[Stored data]

——

/-! ### Sequence (R78, R79) -/

/-- A reply that consumes no sequence and is not cached. -/
def answer (v : Session) (r : Req) (op st : Nat) (payload : List Byte) (s : State) : State :=
  sendReply r.master r.via (replyItems r op st payload v.authenticated s.tb.gtc) (put (.reply r.master op r.tag st payload) s)

/-- A sequence abuse is counted; 32 in 1 s freeze the master (Table 2-7). -/
def seqAbuse (m : Nat) (s : State) : State :=
  let l := (s.tb.gtc :: (violOf s m).seqAbuse).filter (fun t => sinceNs s t < sec)
  let s1 := modViol m (fun v => { v with seqAbuse := l }) s
  if 32 ≤ l.length then freeze m 3 s1 else s1

/-- A sequence other than the 0 of phase 2 under the session ID of a waiting HELLO: R79 with 0 as the expected value. -/
def waitingGap (r : Req) (p : Packet) (s : State) : State :=
  let s1 := reply { r with sess := some 0 } p.opcode 0x1003 (leBytes 4 0) s
  if p.seq ≤ 64 then s1 else seqAbuse r.master s1

/-- Steps 8 to 11 of R54 on a request that is not HELLO under the session ID of a waiting HELLO. DESIGN CHOICE: one that passes them all is
refused with 0x1008, since no session is established in which it could run (log entry 30). -/
def waitingOther (r : Req) (p : Packet) (s : State) : State :=
  let r0 := { r with sess := some 0 }
  if (opMeaning p.opcode).isNone then reply r0 p.opcode 0x1004 [] s
  else match refusal p.opcode (alwaysAuth p.opcode) r0 s with
    | some st => reply r0 p.opcode st [] s
    | none => reply r0 p.opcode 0x1008 [] s

/-- A packet under the session ID of a HELLO that awaits its phase 2 (R54, R70): a tag that fails is a failed phase 2 on HELLO and 0x6002 on
any other request; so is an absent one on HELLO outside MISSION. -/
def waiting (r : Req) (w : HelloWait) (bs : List Byte) (p : Packet) (s : State) : Result :=
  let r0 := { r with sess := some 0 }
  let hello : Bool := p.opcode == 0x0101
  let tagged := bit p.flags 1
  if hello = true ∧ tagged = false ∧ s.vault.life ≠ 1 then done (helloFailed r s)
  else if tagged = true ∧ tagHolds w.keyIn bs = false then
    done (if hello then helloFailed r s else authFailure r.master (reply r0 p.opcode 0x6002 [] s))
  else if p.seq ≠ 0 then done (waitingGap r p s)
  else if p.version ≠ w.major * 16 + w.minor then done (reply r0 p.opcode 0x1002 [] s)
  else if flagsBad w.major p then done (reply r0 p.opcode 0x4001 [] s)
  else if hello then execHelloPhase2 { r with auth := tagged } s
  else done (waitingOther { r with auth := tagged } p s)

/-- A request that does not carry the expected sequence (R79). -/
def offSequence (v : Session) (r : Req) (p : Packet) (s : State) : State :=
  if p.seq < v.next ∧ v.next ≤ p.seq + 64 then
    match look v.cache p.seq with
    | some ws => sendReply r.master r.via (ws.map (fun w => { w with addr := r.addr })) s
    | none => answer v r p.opcode 0x1007 [] s
  else
    let s1 := answer v r p.opcode 0x1003 (leBytes 4 v.next) s
    if v.next < p.seq ∧ p.seq ≤ v.next + 64 then s1 else seqAbuse r.master s1

/-- The request consumes its sequence; the last one binds the session to its end (R75, R78). -/
def consume (m q : Nat) (s : State) : State :=
  modSess m (fun v => { v with
    next := q + 1
    ending := if q = 0xFFFFFFFF ∧ v.ending.isNone then some ⟨4, none, false⟩ else v.ending }) s

/-! ### Fragments (R55 to R57) -/

/-- What the fragment rules make of a packet: it is complete with this payload, or nothing is to be executed. -/
abbrev Whole := Option (List Byte) × State

/-- The reassembly limit (R56, R76). -/
def reassemblyLimit (v : Session) : Nat := if v.major = 1 then 16384 else 65536

/-- Sets the message being put together. -/
def setReasm (m : Nat) (f : Option Reassembly) (s : State) : State := modSess m (fun v => { v with reasm := f }) s

/-- The incomplete message of a master is discarded with 0x1005 under its tag, the way its first fragment came, unless its 0x3002 has gone
already (R56, R57, R66, R109). -/
def abortReasm (m : Nat) (v : Session) (f : Reassembly) (s : State) : State :=
  let s1 := setReasm m none s
  if f.discarding then s1
  else answer v ⟨m, f.tag, false, f.via, some v.id, f.addr, 0, [], bit f.flags 3 || f.opcode / 256 == 9⟩ f.opcode 0x1005 [] s1

/-- A packet while no message is being put together. -/
def firstFragment (r : Req) (p : Packet) (s : State) : Whole :=
  if bit p.flags 2 then (none, setReasm r.master (some ⟨p.opcode, p.tag, p.flags, p.payload, s.tb.gtc, r.via, r.addr, false⟩) s)
  else (some p.payload, s)

/-- A further fragment of the message being put together. -/
def nextFragment (r : Req) (v : Session) (f : Reassembly) (p : Packet) (s : State) : Whole :=
  let bytes := if f.discarding then [] else f.bytes ++ p.payload
  let beyond := decide (reassemblyLimit v < bytes.length)
  let s1 := if beyond then reply r p.opcode 0x3002 [] s else s
  if bit p.flags 2 then
    (none, setReasm r.master (some { f with
      bytes := if beyond then [] else bytes
      last := s.tb.gtc
      discarding := f.discarding || beyond }) s1)
  else (if f.discarding || beyond then none else some bytes, setReasm r.master none s1)

/-- Step 7 of R54. An unfragmented urgent packet leaves the message as it is; any other packet that is not the next fragment aborts it
(R57). -/
def fragment (r : Req) (v : Session) (p : Packet) (s : State) : Whole :=
  match v.reasm with
  | none => firstFragment r p s
  | some f =>
    if f.tag = p.tag ∧ f.opcode = p.opcode ∧ putBit f.flags 2 false = putBit p.flags 2 false then nextFragment r v f p s
    else if urgent p = true ∧ bit p.flags 2 = false then (some p.payload, s)
    else firstFragment r p (abortReasm r.master v f s)

/-- FRAGMENT_TIMEOUT (R57): 100 ms without the next fragment. -/
def execFragmentTimeout (m : Nat) (s : State) : Result :=
  done (match sessOf s m with
    | none => s
    | some v =>
      match v.reasm with
      | none => s
      | some f =>
        if 100000000 ≤ sinceNs s f.last then abortReasm m v f s else s)

/-! ### The checks of R54 -/

/-- Steps 5 to 12 of R54 on a packet of a session that carries the expected sequence. -/
def inSequence (v : Session) (r : Req) (p : Packet) (s : State) : Result :=
  if p.version ≠ versionByte v then done (reply r p.opcode 0x1002 [] s)
  else if flagsBad v.major p then done (reply r p.opcode 0x4001 [] s)
  else
    let w := fragment r v p s
    match w.1 with
    | none => done w.2
    | some payload =>
      match opMeaning p.opcode with
      | none => done (reply r p.opcode 0x1004 [] w.2)
      | some f => f { r with payload := payload } w.2

/-- Steps 3 and 4 of R54 on a packet of a session, then the rest. -/
def inSession (v : Session) (r : Req) (bs : List Byte) (p : Packet) (s : State) : Result :=
  if bit p.flags 1 = true ∧ (v.authenticated = false ∨ tagHolds v.keyIn bs = false) then
    done (authFailure r.master (answer v r p.opcode 0x6002 [] s))
  else if p.seq ≠ v.next then done (offSequence v r p s)
  else inSequence v { r with auth := bit p.flags 1 } p (consume r.master p.seq s)

/-- Step 2 of R54: session ID 0 only on HELLO phase 1 and ECLIPSE_TRIGGER (R72), else a session or a waiting HELLO of the master. DESIGN
CHOICE: a HELLO whose phase byte is neither 1 nor 2 is not phase 1, so session ID 0 is refused on it, and under another ID it is taken as
phase 2 (log entry 30). -/
def receivePacket (m : Nat) (via : Via) (addr : UdpAddr) (bs : List Byte) (p : Packet) (s : State) : Result :=
  let r := reqOf m via addr false p.session p
  let r0 := { r with sess := some 0 }
  let phase := if p.opcode = 0x0101 then u8 p.payload 0 else 0
  if p.session = 0 then
    if (p.opcode = 0x0101 ∧ phase = 1) ∨ p.opcode = 0x0901 then sessionless r p s
    else done (reply r0 p.opcode 0x1008 [] s)
  else if p.opcode = 0x0101 ∧ phase = 1 then done (reply r0 p.opcode 0x1008 [] s)
  else match (nth s.hellos m none).filter (fun w => w.id == p.session) with
    | some w => waiting r w bs p s
    | none =>
      match (sessOf s m).filter (fun v => v.id == p.session) with
      | some v => inSession v r bs p s
      | none => done (reply r0 p.opcode 0x1008 [] s)

/-- A packet arrives from a master (R53, R54). Every framed packet of a master counts as a sign of life of its session (R75). -/
def receive (m : Nat) (via : Via) (addr : UdpAddr) (bs : List Byte) (s : State) : Result :=
  if framed m bs = false then done (framingError m s)
  else receivePacket m via addr bs (packetFields bs) (modSess m (fun v => { v with last := s.tb.gtc }) s)

/-- Whether a master's transport reaches the control cores (R98, R583). -/
def portUp (m : Nat) (s : State) : Bool :=
  efbexRuns s && (if m = 0 then domOn s 2 && !s.pwr.perst else if m = 3 then domOn s 2 else if m = 4 then domOn s 12
    else decide (m ≤ 4) && domOn s 3)

/-- No UDP address: transports without one. -/
def noAddr : UdpAddr := ⟨0, 0⟩

/-- EFBEX_PACKET_RX (R54): one packet over a master's transport. -/
def execEfbexPacketRx (m : Nat) (addr : UdpAddr) (bs : List Byte) (s : State) : Result :=
  if portUp m s then receive m .transport addr bs s else done s

/-! ### PCIe rings (R60 to R63) -/

/-- Changes the rings. -/
def modRings (f : Rings → Rings) (s : State) : State := { s with rings := f s.rings }

/-- CQ_FULL: no free slot, with one slot kept empty so that equal indices mean an empty ring. -/
def cqFull (g : Rings) : Bool := (g.cqTail + 1) % max g.cqEntries 1 == g.cqHead

/-- Whether the device takes the next RQ slot now (R60, R63). -/
def rqReady (s : State) : Bool :=
  s.rings.rqEn && !s.rings.dmaErr && !cqFull s.rings && portUp 0 s

/-- The next RQ slot is taken: the packet after its 8-byte header, or SLOT_ERR (Table 2-4, Table 2-5). -/
def takeSlot (slot : List Byte) (s : State) : Result :=
  let s1 := modRings (fun g => { g with
    rqSlots := g.rqSlots.drop 1
    rqHead := (g.rqHead + 1) % max g.rqEntries 1 }) s
  let n := u16 slot 0
  if 24 ≤ n ∧ n ≤ 4088 then receive 0 .transport noAddr (sub slot 8 n) s1
  else done (modRings (fun g => { g with
    slotErr := true
    rqDropped := satAdd 32 g.rqDropped 1 }) s1)

/-- Takes up to `n` slots while the device takes any. -/
def takeSlots (n : Nat) (s : State) : Result :=
  match n with
  | 0 => .next s
  | k + 1 =>
    match s.rings.rqSlots with
    | [] => .next s
    | slot :: _ =>
      if rqReady s then
        match takeSlot slot s with
        | .next t => takeSlots k t
        | x => x
      else .next s

/-- Takes every slot that can be taken. -/
def drainRings (s : State) : Result := takeSlots s.rings.rqSlots.length s

/-- A ring access ended in a PCIe error: both rings stop while DMA_ERR is set (Table 2-4). -/
def dmaError (s : State) : State := modRings (fun g => { g with dmaErr := true }) s

/-- RQ_TAIL_WRITE (R60): `slots` are the slots the host has filled, `err` a read of them that ended in a PCIe error. -/
def execRqTailWrite (tail : Nat) (slots : List (List Byte)) (err : Bool) (s : State) : Result :=
  if windowUp 0 s = false then done s
  else
    let s1 := modRings (fun g => { g with rqTail := tail % 2 ^ 32 }) s
    if err then done (dmaError s1)
    else
      let s2 := modRings (fun g => { g with rqSlots := g.rqSlots ++ slots }) s1
      if rqReady s2 ∧ s2.rings.rqSlots ≠ [] then drainRings s2 else done s2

——

Problem -
Restate, please, word for word the span of records running from the first line to the line bearing "def answer (v", both included, and nothing outside it.

Expected answer -
/-! ### Sequence (R78, R79) -/

/-- A reply that consumes no sequence and is not cached. -/
def answer (v : Session) (r : Req) (op st : Nat) (payload : List Byte) (s : State) : State :=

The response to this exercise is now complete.